What I read impacted me powerfully, not only as a writer, but also as a grandparent and nurturer of literacy.

Some of the Findings of a Variety of Studies:

  • Writing by hand activates more regions of the brain than keyboarding.
  • Young children who learn to write at the same time they learn to read, learn to read more quickly.
  • People generating ideas in print or cursive, generate more ideas than those using a keyboard.
  • Students who take notes by hand, rather than by keyboard, are better able to understand and remember the information from lecturers and other auditory sources.

The Implications for Me

  • I have always written out the rough drafts of stories, poems, and novels  longhand and will definitely continue to do so.
  • I also print out the work I want to revise and revise in pencil on paper.
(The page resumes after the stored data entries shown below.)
-- ==== Sys2Proof/Machine/Fcu.lean ====
section
/-!
DEFINITION. Fault collection and reaction (chapter 16): fault events, FAULT_N pulses and the safe-state commands.
-/

namespace Sys2Proof.Machine

/-- Puts a fault event at its place by source number; of equal sources the earlier stays first. -/
def insertBySource (e : FaultEv) : List FaultEv → List FaultEv
  | [] => [e]
  | a :: t => if a.source.toNat ≤ e.source.toNat then a :: insertBySource e t else e :: a :: t

/-- Fault events of one CSR_CLK cycle in the order in which the FCU takes them: lowest source number first (R463). -/
def bySource (es : List FaultEv) : List FaultEv := es.foldl (fun l e => insertBySource e l) []

/-- FAULT_EVENT (R462–R465): the fault events that reach the FCU in one CSR_CLK cycle are captured or counted. -/
def execFaultEvent (es : List FaultEv) (s : State) : Out3 := .next <|
  s.evtTogether .FCU_EVT .FCU_EVT_EN .FCU_MSIX_VEC 0 fun s => (bySource es).foldl State.faultEv s

/-- FAULT_PULSE_END (R465): the pulse ends; HOLD or the safe state may still hold the pin low. -/
def execFaultPulseEnd (s : State) : Out3 := .next (s.setFld F.FCU_PIN_PULSE 0 0)

/-- A safe-state command ends (R468, R475): result and SEQ, and SAFE_DONE if the device is then in RUN. -/
def State.safeEnd (s : State) (q : Seq) (code : Nat) : State :=
  let s := s.endCmd F.FCU_SAFE_STATUS_LAST_RESULT F.FCU_SAFE_STATUS_LAST_SEQ 0 code q
  if s.fld F.FCU_SAFE_STATUS_STATE 0 == 0 then s.setEvt .FCU_EVT .FCU_EVT_EN .FCU_MSIX_VEC 0 3 else s

/-- CFG_STATUS.STATE is DRAIN or SWAP (R48). -/
def State.swapping (s : State) : Bool := s.fld F.CFG_STATUS_STATE 0 == 3 || s.fld F.CFG_STATUS_STATE 0 == 4

/-- ENTER (R468): into SAFE, or into PENDING while a CFG command is in DRAIN or SWAP. -/
def execEnter (q : Seq) (s : State) : Out3 := .next <|
  match s.fld F.FCU_SAFE_STATUS_STATE 0 with
  | 0 =>
    if s.swapping then { s.setFld F.FCU_SAFE_STATUS_STATE 0 1 with enterSeq := q }
    else (s.enterSafe 1).safeEnd q 0
  | 1 => s.safeEnd q 1
  | _ => s.safeEnd q 0

/-- The capture, count and OVF bit of a class at their reset values (R472). -/
def State.scrubClass (s : State) (i : Nat) : State :=
  (((s.setReg .FCU_CAP i 0).setReg .FCU_DETAIL i 0).setReg .FCU_TIME i 0).setReg .FCU_CNT i 0

/-- The offset of an FCU register in its block, as SELF_REG names it in 16 bits (R472). -/
def fcuOff (r : Reg) : Nat := regOff r 0 % 0x10000

/-- The FCU registers that SCRUB does not rewrite: FCU_PIN, FCU_EVT_EN and FCU_MSIX_VEC (R472). -/
def scrubKeeps : List Nat := [fcuOff .FCU_PIN, fcuOff .FCU_EVT_EN, fcuOff .FCU_MSIX_VEC]

/-- A whole write of an FCU register stores its value with good parity (R472). -/
def State.fcuCure (s : State) (r : Reg) : State := { s with fcuBad := s.fcuBad.filter fun o => o ≠ fcuOff r }

/-- SCRUB (R472): in SAFE only. It cures the parity of every register that it rewrites, so its recheck finds one that it does not and
that no write has cured, or `bad`, the offset of a register whose parity fails again after it has been rewritten. -/
def execScrub (q : Seq) (bad : Option (BitVec 16)) (s : State) : Out3 := .next <|
  if !s.isSafe then s.safeEnd q 2
  else
    let s := (((s.scrubClass 0).scrubClass 1).scrubClass 2).setReg .FCU_EVT 0 0
    let s := { s with fcuBad := s.fcuBad.filter scrubKeeps.contains ++ bad.toList.map BitVec.toNat }
    match s.fcuBad.head? with
    | none => (s.setFld F.FCU_SAFE_STATUS_SELF_FAULT 0 0).safeEnd q 0
    | some r =>
      ((s.setFld F.FCU_SAFE_STATUS_SELF_FAULT 0 1).setFld F.FCU_SAFE_STATUS_SELF_REG 0 r).safeEnd q 3

/-- SELF (R468, R472): a parity error in FCU register `r`. A CFG command in DRAIN or SWAP ends at once with SWAP_FAULT in
FAILED, and the device is in SAFE; no section failed, so the TYPE bits of that fault's detail are a free value. -/
def State.selfFault (s : State) (r : BitVec 16) : State :=
  let mark (t : State) : State := ({ t with fcuBad := t.fcuBad.filter (· ≠ r.toNat) ++ [r.toNat] }.setFld F.FCU_SAFE_STATUS_SELF_FAULT 0 1).setFld F.FCU_SAFE_STATUS_SELF_REG 0 r.toNat
  if s.isSafe then mark s
  else
    let cut := s.swapping
    let s := mark (s.enterSafe 2)
    if cut then
      let (w, s) := s.fresh
      (s.cfgEnd s.cfgSeq 0x0F 5).raise 0x01 0x0F (s.cfgSeq.toNat + 2 ^ 16 * (w.toNat % 16))
    else s

end Sys2Proof.Machine
end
I will continue to do so.
  • I will start to vary my journaling practice between computer and paper, depending on my mood and the nature of the thinking in which I want to engage. I can always scan in what was written by hand if I want to keep everything together.
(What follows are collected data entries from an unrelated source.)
/-- PHY_CALIBRATED (R86). -/
def execPhyCalibrated (h : Link) (s : State) : Out3 := .next <|
  if s.linkState h.val = 2 then s.setLink h.val { s.link h.val with calibrated := true } else s

/-- The lanes of a present link (R67). -/
def State.linkLanes (s : State) (h : Nat) : Nat :=
  match s.fld (if h < 4 then F.HEP_BIFUR_CTL0_MODE else F.HEP_BIFUR_CTL1_MODE) 0 with | 1 => 8 | 2 => 4 | _ => 16

/-- LINK_UP (R68, R85, R86): the LTSSM reaches L0 at a speed code 1–7, a width within that of the link's mode, and flit mode, which 64
and 128 GT/s always use. -/
def execLinkUp (h : Link) (speed : Fin 8) (width : Fin 17) (flit : Bool) (s : State) : Out3 := .next <|
  let h := h.val
  if s.linkState h = 2 ∧ (s.link h).calibrated then
    let s := ((s.setLinkState h 3).setLink h { s.link h with cfgReady := false }).setReg .HEP_LINK_INFO h
      (BitVec.ofNat 64 (speed.val + 16 * min width.val (s.linkLanes h) + 512 * b2n (flit || decide (6 ≤ speed.val))))
    s.hepEvt (24 + h)
  else s

/-- CONFIG_READY (R86): configuration requests complete successfully from now on. -/
def execConfigReady (h : Link) (s : State) : Out3 := .next <|
  if s.linkState h.val = 3 then s.setLink h.val { s.link h.val with cfgReady := true } else s

/-- HOT_RESET (R81, R85, R543). -/
def execHotReset (h : Link) (s : State) : Out3 := .next <|
  if s.linkState h.val = 3 then s.leaveUp h.val 2 8 false else s

/-- LINK_LOST (R81, R85, R93). -/
def execLinkLost (h : Link) (s : State) : Out3 := .next <|
  if s.linkState h.val = 3 then (s.leaveUp h.val 2 16 false).raise 0x04 0x08 h.val else s

/-- LINK_RECOVERY (R85, R93): Recovery returns to L0; a receiver, DLLP, replay or flit error that caused it, given by its AER
correctable bit, is recorded. -/
def execLinkRecovery (h : Link) (err : Option (Fin 16)) (s : State) : Out3 := .next <|
  if s.linkState h.val ≠ 3 then s
  else match err with
    | none => s
    | some b => (s.aerC (.pf h) b.val).raise 0x04 0x07 (h.val + 2 ^ 8 * b.val)

/-- PF_FLR (R81): the PF and, with VF Enable, every VF. -/
def execPfFlr (h : Link) (s : State) : Out3 := .next <|
  if s.linkState h.val ≠ 3 then s
  else
    let s := s.resetVfs h.val
    let bus := (s.fn (.pf h)).bus
    let s := s.resetFns (fun k => k == 1 + h.val) false
    let s := s.setFn (.pf h) { s.fn (.pf h) with bus := bus }
    let s := s.cutRequests (fun r => r.fn == .pf h) .quarantined
    (s.setDoe (.pf h) {}).ptmReset h.val

/-- VF_FLR (R81, R87): of a VF that the link carries. -/
def execVfFlr (h : Link) (n : SpanId) (s : State) : Out3 := .next <|
  if s.linkState h.val = 3 ∧ (s.fn (.pf h)).vfEnable ∧ n.val < (s.fn (.pf h)).numVfs then s.resetVf h.val n.val else s

/-- VF_ENABLE_CLEAR (R81): every VF is reset; the PF is not. -/
def State.clearVfEnable (s : State) (h : Link) : State :=
  if (s.fn (.pf h)).vfEnable then (s.setFn (.pf h) { s.fn (.pf h) with vfEnable := false }).resetVfs h.val else s

/-- VF_ENABLE_CLEAR (R81). -/
def execVfEnableClear (h : Link) (s : State) : Out3 := .next (s.clearVfEnable h)

/-- MF_FLR (R81): the Management Function's configuration space and MSI-X table. -/
def execMfFlr (s : State) : Out3 := .next <|
  (s.resetFns (fun k => k == 0) false).setDoe .mf {}

/-! ### Table walks (R125–R128) -/

/-- What a page-table entry of a level says (R126): a fault, a page with its size, or the table of the next level. -/
inductive WalkStep where
  | fault
  | leaf (target : Nat) (big : Bool)
  | next (table : Nat)

/-- An entry at a level, 0 the last (R126): no access, reserved bits, LEAF where it may not or must be, and an unaligned 2 MiB page
fault. -/
def walkStep (level : Nat) (e : Word) : WalkStep :=
  let a := getBits e 12 40 * 4096
  let leaf := bitOf e 7
  if (!bitOf e 0 && !bitOf e 1) || getBits e 2 5 != 0 || getBits e 8 4 != 0 || bitOf e 63 then .fault
  else match level with
    | 0 => if leaf then .leaf a false else .fault
    | 1 => if leaf then (if getBits e 12 9 = 0 then .leaf a true else .fault) else .next a
    | _ => if leaf then .fault else .next a

namespace State

/-- What waited for a walk ends with a status code: a ring write meets it as it is tried again (R167). -/
def walkFail (s : State) (j : Job) (code : Nat) : State :=
  match j.span, j.parts with
  | some n, p :: _ =>
    if p.len = 0 ∧ j.write then
      let x : Xlate := { span := n, page := p.addr / 4096, big := false, read := false, write := false, target := 0, fail := code }
      let s : State := { s with tlb := x :: s.tlb }
      let s := s.retryEvents n
      let s := s.retryCpl (s.onSpan n)
      { s with tlb := s.tlb.erase x }
    else (if code = 3 then s.xlateFault n j.write p.addr else s).depFail j.dep code j.parts.length
  | _, _ => s

/-- A walk ends with a translation: it is cached, and the job goes on. -/
def walkOk (s : State) (j : Job) (big rd wr : Bool) (target : Nat) : State :=
  match j.span, j.parts with
  | some n, p :: _ =>
    let s : State := { s with tlb := ({ span := n, page := p.addr / 4096, big := big, read := rd, write := wr, target := target } :: s.tlb).take 32768 }
    if p.len = 0 ∧ j.write then (s.retryCpl (s.onSpan n)).retryEvents n else s.runJob { j with walk := {} }
  | _, _ => s

/-- The entries that a walk's reads bring, one for each level: after each pointer the next level's read goes out (R126). -/
def walkFeed : State → Job → List Word → State
  | s, j, [] => { s with walks := s.walks ++ [j] }
  | s, j, e :: rest =>
    let w := j.walk
    let s := match w.tag with | some k => s.endTag k .free | none => s
    let rd := w.read && bitOf e 0
    let wr := w.write && bitOf e 1
    match walkStep w.level e with
    | .fault => s.walkFail j 3
    | .leaf a big => s.walkOk j big rd wr a
    | .next a =>
      let (k, s) := s.walkSend { j with walk := { w with tag := none, level := w.level - 1, table := a, read := rd, write := wr } }
      if k.walk.tag.isSome then walkFeed s k rest else { s with walks := s.walks ++ [k] }

/-- The walk whose read has a tag ends with a code. -/
def walkTagFail (s : State) (key code : Nat) : State :=
  match s.walks.find? fun j => j.walk.tag == some key with
  | some j => { s with walks := s.walks.erase j }.walkFail j code
  | none => s

/-- The entry that a walk's read under a tag brought, or its poison. -/
def walkData (s : State) (key : Nat) (bs : List Byte) (bad : Bool) : State :=
  match s.walks.find? fun j => j.walk.tag == some key with
  | some j =>
    let s : State := { s with walks := s.walks.erase j }
    if bad then s.walkFail j 5
    else if j.walk.ats then { s with walks := s.walks ++ [j] }
    else s.walkFeed { j with walk := { j.walk with tag := none } } [BitVec.ofNat 64 (fromBytesLE bs)]
  | none => s

end State

/-! ### Tags, time-outs and error reporting (R89–R94, R100, R101) -/

/-- Captures a timeout in HEP_TO_CAPTURE if VALID is 0 (R90). -/
def State.toCapture (s : State) (f : Fn) (tag : Nat) : State :=
  if s.flag F.HEP_TO_CAPTURE_VALID 0 then s
  else s.setReg .HEP_TO_CAPTURE 0 (BitVec.ofNat 64 (s.reqId f + 2 ^ 16 * tag + 2 ^ 32 * s.fnLink f + 2 ^ 40))

/-- A request of function `f` with a tag timed out: counted, captured, in AER and recorded (R90, R93). -/
def State.timedOut (s : State) (f : Fn) (tag : Nat) : State :=
  let s := (s.bump F.HEP_CPL_TO_CNT_COUNT 0).toCapture f tag
  (s.aerU f 14).raise 0x04 0x01 (s.reg .HEP_TO_CAPTURE 0).toNat

/-- CPL_TIMEOUT (R90, R92): an outstanding request times out; its tag is quarantined. -/
def execCplTimeout (h : Link) (t : Fin 16384) (s : State) : Out3 := .next <|
  match s.tag h.val t.val with
  | .outstanding r =>
    let s := (s.timedOut r.fn t.val).endTag (16384 * h.val + t.val) .quarantined
    ((s.walkTagFail (16384 * h.val + t.val) 4).depFail r.dep 4 1).refreshOpt r.span
  | _ => s

/-- TAG_QUARANTINE_EXPIRE (R90): the tag is free again, and a read that waits for one may take it. -/
def execTagQuarantineExpire (h : Link) (t : Fin 16384) (s : State) : Out3 := .next <|
  match s.tag h.val t.val with
  | .quarantined => (s.setTag h.val t.val .free).retryStalled
  | _ => s

/-- A poisoned TLP received on link h for function f (R93, R94). -/
def State.poisonIn (s : State) (f : Fn) : State :=
  ((s.bump F.HEP_POISON_CNT_IN 0).aerAdv f 12).raise 0x04 0x04 (s.fnLink f + 2 ^ 16 * s.reqId f)

/-- MALFORMED_TLP (R93): dropped; in AER and recorded; on an Insecure stream only dropped (R101). -/
def execMalformedTlp (f : Fn) (s : State) : Out3 := .next <|
  if s.linkUp (s.fnLink f) && !s.ideDrops f then (s.aerU f 18).raise 0x04 0x05 (s.fnLink f) else s

/-- A stream enters Insecure, and the TDIs bound to it enter ERROR (R101, R104). -/
def State.insecure (s : State) (h i : Nat) : State :=
  let s := s.setStream h i .insecure
  ((s.linkSpans h).filter fun n => (s.span n).stream == i).foldl State.tdiError s

/-- IDE_FAIL (R93, R101). -/
def execIdeFail (h : Link) (i : Fin 5) (s : State) : Out3 := .next <|
  if s.stream h.val i.val = .secure then
    ((s.insecure h.val i.val).aerU (.pf h) 28).raise 0x04 0x06 (h.val + 2 ^ 4 * i.val)
  else s

/-- IDE_KM_KEY_PROG (R100): programs a stream's key inside a secured session, one that FINISH has completed, on the link's PF mailbox. -/
def execIdeKmKeyProg (h : Link) (k : IdeProg) (s : State) : Out3 := .next <|
  if (s.doe (.pf h)).finished = 0 then s
  else { s with ideKeys := SMap.put 0 s.ideKeys (State.ideKey h.val k.stream.val) k.key }.setStream h.val k.stream.val .secure

/-! ### ATS and table walks (R96, R126–R128) -/

/-- ATS_INVALIDATION (R96): cached translations in scope are dropped; the invalidation completes once no request that used them
is outstanding; one on an Insecure stream is dropped (R101). -/
def execAtsInvalidation (n : SpanId) (scope : BitVec 2) (page : BitVec 52) (s : State) : Out3 := .next <|
  if (match s.spanFn n.val with | some f => s.ideDrops f | none => false) then s else
  let s : State := { s with tlb := s.tlb.filter fun x => !(x.span == n.val && invCovers scope n.val page.toNat x) }
  let w := s.tagsOf fun r => r.span == some n.val && invRequest scope n.val page.toNat r
  if w.isEmpty then s.atsAnswer n.val else { s with atsWait := s.atsWait ++ [(n.val, w)] }

/-- WALK_COMPLETE (R125–R128): what the oldest walk of the Span that has sent its request gets: the page-table entries of a WALK Span,
the answer of an ATS Span, or a failure of the request. -/
def execWalkComplete (n : SpanId) (r : WalkResult) (s : State) : Out3 := .next <|
  match s.walks.find? fun j => j.span == some n.val && j.walk.tag.isSome with
  | none => s
  | some j =>
    let key := j.walk.tag.getD 0
    let f : Fn := match s.tag (key / 16384) (key % 16384) with | .outstanding q => q.fn | _ => j.fn
    let t : State := { s with walks := s.walks.erase j }.endTag key .free
    let t := match r with
      | .entries es => if j.walk.ats || es.isEmpty then s else t.walkFeed j es
      | .ats a big rd wr =>
        if !j.walk.ats then s
        else if !rd && !wr then t.walkFail j 3
        else t.walkOk j big rd wr (4096 * a.toNat)
      | .timeout => (({ s with walks := s.walks.erase j }.timedOut f (key % 16384)).endTag key .quarantined).walkFail j 4
      | .poisoned => (t.poisonIn f).walkFail j 5
    t.retryStalled.refreshDrained n.val

/-! ### Peer windows (R119, R129, R130, R432) -/

/-- A BAR2 TLP that no window takes (R130). -/
def State.winMiss (s : State) (f : Fn) (read : Bool) : State :=
  let s := (s.bump F.STU_WIN_MISS_COUNT 0).unsupportedReq f
  if read then s.emit (.unsupported f) else s

/-- The window of a Span that takes an access of `len` bytes at a BAR2 offset. -/
def State.winAt (s : State) (n off len : Nat) (write : Bool) : Option Window :=
  (s.wins n).find? fun w => w.en && decide (w.lo ≤ off ∧ off + len ≤ w.hi) && (if write then w.wr else w.rd)

/-- A window access to scratchpad that the Bay refuses (R129, R435). -/
def State.winRefuse (s : State) (n p a len : Nat) (write : Bool) : Option State :=
  let who := State.ownerSpan n
  match s.bayAns p a who 5, s.bayAns p (a + len - 1) who 5 with
  | some c, _ => some (s.spmRefuse p a who 5 c write)
  | none, some c => some (s.spmRefuse p (a + len - 1) who 5 c write)
  | none, none => none

/-- A window access to scratchpad waits for the end of a Bay's handover to the Span (R437). -/
def State.winHolds (s : State) (n p a len : Nat) : Bool :=
  s.bayHolds p a (State.ownerSpan n) 5 || s.bayHolds p (a + len - 1) (State.ownerSpan n) 5

/-- BAR2_TLP (R75, R94, R104, R119, R129, R130, R432): a TLP at an offset of a Span's BAR2; `e` is the ECC outcome of a
scratchpad word it reads. -/
def execBar2Tlp (n : SpanId) (off : BitVec 36) (tlp : Bar2Tlp) (e : Ecc) (s : State) : Out3 := .next <|
  match s.spanFn n.val with
  | none => s
  | some f =>
    let ur (t : State) (read : Bool) : State := if read then (t.unsupportedReq f).emit (.unsupported f) else t.unsupportedReq f
    let isRead := match tlp with | .write .. => false | _ => true
    if s.ideDrops f then s
    else if !s.spanBarOk n.val f then ur s isRead
    else if s.spanQuiet n.val then ur (s.refuseQuiet n.val (!isRead) off.toNat) isRead
    else match tlp with
      | .atomic => s.winMiss f true
      | .read len =>
        if len.val = 0 then s
        else match s.winAt n.val off.toNat len.val false with
        | none => s.winMiss f true
        | some w =>
          let a := w.target + (off.toNat - w.lo)
          if w.spm then
            if s.winHolds n.val w.pier a len.val then s.spmHold (.window n off tlp e)
            else match s.winRefuse n.val w.pier a len.val false with
            | some t => ur t true
            | none =>
              let s := s.spmEcc w.pier a e
              let bad := s.spmBadIn w.pier a len.val
              let s := if bad then (s.spmUeIn w.pier a len.val (State.ownerSpan n.val) 5).bump F.HEP_POISON_CNT_OUT 0 else s
              s.emit (.memData f (s.spmRead w.pier a len.val) bad)
          else
            let bad := s.rldBadIn a len.val
            let s := if bad then s.bump F.HEP_POISON_CNT_OUT 0 else s
            s.emit (.memData f (s.rldRead a len.val) bad)
      | .write data poisoned =>
        if data.isEmpty then s
        else match s.winAt n.val off.toNat data.length true with
        | none => s.winMiss f false
        | some w =>
          let a := w.target + (off.toNat - w.lo)
          if w.spm && s.winHolds n.val w.pier a data.length then s.spmHold (.window n off tlp e)
          else
          let s := if poisoned then s.poisonIn f else s
          if w.spm then
            match s.winRefuse n.val w.pier a data.length true with
            | some t => ur t false
            | none => s.spmWrite w.pier a data poisoned
          else s.rldStore a data poisoned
The Implications for My Grandparenting Style

I had been thinking a lot about ways to have fun with my grandkids this summer. We live just fifteen minutes away, so activities like picnics and craft projects have always been high on our list. However, just because we live nearby does not mean we cannot write to each other. This summer I will write to one grandchild each week and enclose a card and self-addressed stamped envelope to encourage them to write back. (Why not write to all of them once a week? I do not want this practice to become overwhelming or a burden for them, or by familiarity, to lessen the delight in getting a hand written letter now and then.)

The Implications for This Blog

As the creator of Literate Lives , I will encourage you, my readers to sometimes put pen or pencil to paper, and to ask your children or students (come fall) to, now and then, do the same.

Your Turn

What do you think about this information on writing by hand? How do you want to incorporate this practice in your, your kids’, or your students’ lives? Please use the comment box below to share. Let’s encourage one another!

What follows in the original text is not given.